The less said about Griff the Invisible, the better. This wan, fey little Australian film stretches the notion of quirkiness far past the snapping point -- though the film itself has very little in the way of snap.
Ryan Kwanten (of True Blood fame) plays the title character, a nerdy office worker who is bullied by a coworker and does his best to disappear in plain sight each day. But Griff's big secret is that he spends his off-hours dressed in black neoprene, complete with rubberized hood and goggles and a big yellow "G" on his chest.
Yes, you guessed it: Griff is secretly a self-styled superhero, patrolling the streets for criminals. He administers beatdowns, growls "Get out of my neighborhood" and disappears up misty alleys.
This is well-worn territory, thanks to films like Kick-Ass, Super, and even the recent documentary, Superheroes. The bottom line: It takes a semi-delusional individual to try become an amateur crime-fighter - and fighting crime isn't as easy as the Batman movies make it look.
There's more, of course, in this limp semi-comedy from director Leon Ford. Griff meets a kindred spirit in Melody (Maeve Dermody), who happens to be dating Griff's older brother. Griff is trying to find the ingredients to make a suit that will render him invisible; Melody believes that the space between atoms means that she can find a way to walk through walls. They spot each other as kindred spirits because, well, it takes one to know one. Can you say "twee"?

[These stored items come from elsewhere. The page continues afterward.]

theorem restartTracks_clean (h : s.trs.errors = []) :
    (s.restartTrack .one).restartTrack .two =
      { s with
        ts := ⟨restartedTrack s .one s.cac.count, restartedTrack s .two s.cac.count⟩
        cac.refresh := ⟨restartedRefresh s, restartedRefresh s⟩ } := by
  have hother : restartedTrack (withTrackRestarted s .one) .two s.cac.count = restartedTrack s .two s.cac.count := by
    by_cases hm : s.sup.mode = .run
    · have hm' : (withTrackRestarted s .one).sup.mode = .run := hm
      simp only [restartedTrack, armingOf, if_pos hm, if_pos hm', Pair.get_set_same]
      rfl
    · have hm' : (withTrackRestarted s .one).sup.mode ≠ .run := hm
      simp only [restartedTrack, armingOf, if_neg hm, if_neg hm', Pair.get_set_same]
      rfl
  rw [restartTrack_clean h, restartTrack_clean (by exact h), withTrackRestarted,
    show (withTrackRestarted s .one).cac.count = s.cac.count from rfl, hother]
  rfl

theorem restartedTrack_congr {v : State} (hts : v.ts = s.ts) (hset : v.settings = s.settings) (hsup : v.sup = s.sup)
    (t : Track) (count : Nat) : restartedTrack v t count = restartedTrack s t count := by
  have hs (n : Nat) : v.setting n = s.setting n := by rw [State.setting, State.setting, hset]
  have hn (n : Nat) : v.settingNat n = s.settingNat n := by rw [State.settingNat, State.settingNat, hs]
  unfold restartedTrack
  by_cases hm : s.sup.mode = .run
  · have hm' : v.sup.mode = .run := by rw [hsup, hm]
    simp only [armingOf, if_pos hm, if_pos hm', Pair.get_set_same, hts, hs, hn]
  · have hm' : v.sup.mode ≠ .run := by rw [hsup]; exact hm
    simp only [armingOf, if_neg hm, if_neg hm', Pair.get_set_same, hts, hs, hn]

/-! ### The whole of it -/

/-- The part at RESTART before the copy is ended and the requests are answered. -/
def restartedPart (s : State) : State :=
  { s.restartTrains with
    ts := ⟨restartedTrack s .one s.cac.count, restartedTrack s .two s.cac.count⟩
    cac := { s.cac with refresh := ⟨restartedRefresh s, restartedRefresh s⟩ } }

theorem restart_tracks (h : s.trs.errors = []) :
    (s.restartTrains.restartTrack .one).restartTrack .two = restartedPart s := by
  have hclean : s.restartTrains.trs.errors = [] := by rw [restartTrains_eq]; exact h
  have hts : s.restartTrains.ts = s.ts := by rw [restartTrains_eq]; rfl
  have hset : s.restartTrains.settings = s.settings := by rw [restartTrains_eq]; rfl
  have hsup : s.restartTrains.sup = s.sup := by rw [restartTrains_eq]; rfl
  have hcac : s.restartTrains.cac = s.cac := by rw [restartTrains_eq]; rfl
  have hrefresh : restartedRefresh s.restartTrains = restartedRefresh s := by
    rw [restartedRefresh, restartedRefresh, hsup, hcac]
  rw [restartTracks_clean hclean, restartedTrack_congr hts hset hsup, restartedTrack_congr hts hset hsup, hrefresh, hcac]
  rfl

This movie goes nowhere fast and is built around the fizz-less chemistry between Kwanten and Dermody. Kwanten has a face that is like a cartoon version of dim-witted handsomeness, which is what makes him so perfect on "True Blood." On the other hand, it also seems to block the expression of any intelligent thought he might be having.
Griff the Invisible is guaranteed to disappear practically while you're watching it.